Work instructions: Return, exactly as written, all lines from the line containing "structure Config where" to the end of the entries below, with both ends included.

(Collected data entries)
++++++++++

-- ==== Sys2Proof/Config.lean ====
section
/-! DEFINITION. The parameters of HUF-1: the fixed ones (spec/00_scope.md R6), the open ones (R7), and the values the
spec leaves unspecified (spec/42_tree_builder.md R145). -/

namespace Sys2Proof

/-- The open parameters (R7). A machine carries its own in `State.cfg`, which no step changes, so a statement about every
state is a statement about every configuration. -/
structure Config where
  /-- ENC_CAP_BITS, the capacity of EBUF in bits. -/
  encCapBits : Word
  /-- DEC_IN_CAP_BITS, the capacity of DIN in bits. -/
  decInCapBits : Word
  /-- DEC_OUT_CAP_SYMS, the capacity of DOUT in symbols. -/
  decOutCapSyms : Word
  /-- BASE, the address at which the platform places the register window. -/
  base : Nat
  deriving DecidableEq, Repr

/-- The size of the register window in bytes (R6, WINDOW). -/
def Config.window : Nat := 0x80

/-- R7's ranges: each capacity is 1 to 2^32-1, and BASE is aligned to 0x80. -/
def Config.wf (c : Config) : Bool :=
  c.encCapBits != 0 && c.decInCapBits != 0 && c.decOutCapSyms != 0 && c.base % Config.window == 0

/-- R7's reference values. BASE has none there: 0 stands in for it (DESIGN CHOICE, log entry 2; unsafe). -/
def Config.reference : Config :=
  { encCapBits := 0x00800000, decInCapBits := 0x00800000, decOutCapSyms := 0x00100000, base := 0 }

/-- FREQ_MAX, the largest count (R6). -/
def Config.freqMax : Count := 0xFFFFFFFF

/-- NSYM, the size of the alphabet (R6). -/
def Config.numSymbols : Nat := 256

/-- MAX_NODES, the size of the arena (R6). -/
def Config.maxNodes : Nat := 511

/-- The value ID always reads as (R26). -/
def Config.idWord : Word := 0x48554646

/-- The value PARAMS always reads as (R27): SYM_W 8, FREQ_W 32, NODE_FREQ_W 40, revision 1. -/
def Config.paramsWord : Word := 0x01282008

/-- The unspecified contents of an arena entry outside the tree (R41, R145), a FREE VALUE: `Config.freeNode draw i` is
entry `i` after the `draw`-th event that leaves entries unspecified. It has no body, so nothing can be proved of it
(log entry 3; safe). -/
opaque Config.freeNode : Nat → Index → Node

end Sys2Proof
end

++++++++++

Solution:
structure Config where
  /-- ENC_CAP_BITS, the capacity of EBUF in bits. -/
  encCapBits : Word
  /-- DEC_IN_CAP_BITS, the capacity of DIN in bits. -/
  decInCapBits : Word
  /-- DEC_OUT_CAP_SYMS, the capacity of DOUT in symbols. -/
  decOutCapSyms : Word
  /-- BASE, the address at which the platform places the register window. -/
  base : Nat
  deriving DecidableEq, Repr

/-- The size of the register window in bytes (R6, WINDOW). -/
def Config.window : Nat := 0x80

/-- R7's ranges: each capacity is 1 to 2^32-1, and BASE is aligned to 0x80. -/
def Config.wf (c : Config) : Bool :=
  c.encCapBits != 0 && c.decInCapBits != 0 && c.decOutCapSyms != 0 && c.base % Config.window == 0

/-- R7's reference values. BASE has none there: 0 stands in for it (DESIGN CHOICE, log entry 2; unsafe). -/
def Config.reference : Config :=
  { encCapBits := 0x00800000, decInCapBits := 0x00800000, decOutCapSyms := 0x00100000, base := 0 }

/-- FREQ_MAX, the largest count (R6). -/
def Config.freqMax : Count := 0xFFFFFFFF

/-- NSYM, the size of the alphabet (R6). -/
def Config.numSymbols : Nat := 256

/-- MAX_NODES, the size of the arena (R6). -/
def Config.maxNodes : Nat := 511

/-- The value ID always reads as (R26). -/
def Config.idWord : Word := 0x48554646

/-- The value PARAMS always reads as (R27): SYM_W 8, FREQ_W 32, NODE_FREQ_W 40, revision 1. -/
def Config.paramsWord : Word := 0x01282008

/-- The unspecified contents of an arena entry outside the tree (R41, R145), a FREE VALUE: `Config.freeNode draw i` is
entry `i` after the `draw`-th event that leaves entries unspecified. It has no body, so nothing can be proved of it
(log entry 3; safe). -/
opaque Config.freeNode : Nat → Index → Node

end Sys2Proof
end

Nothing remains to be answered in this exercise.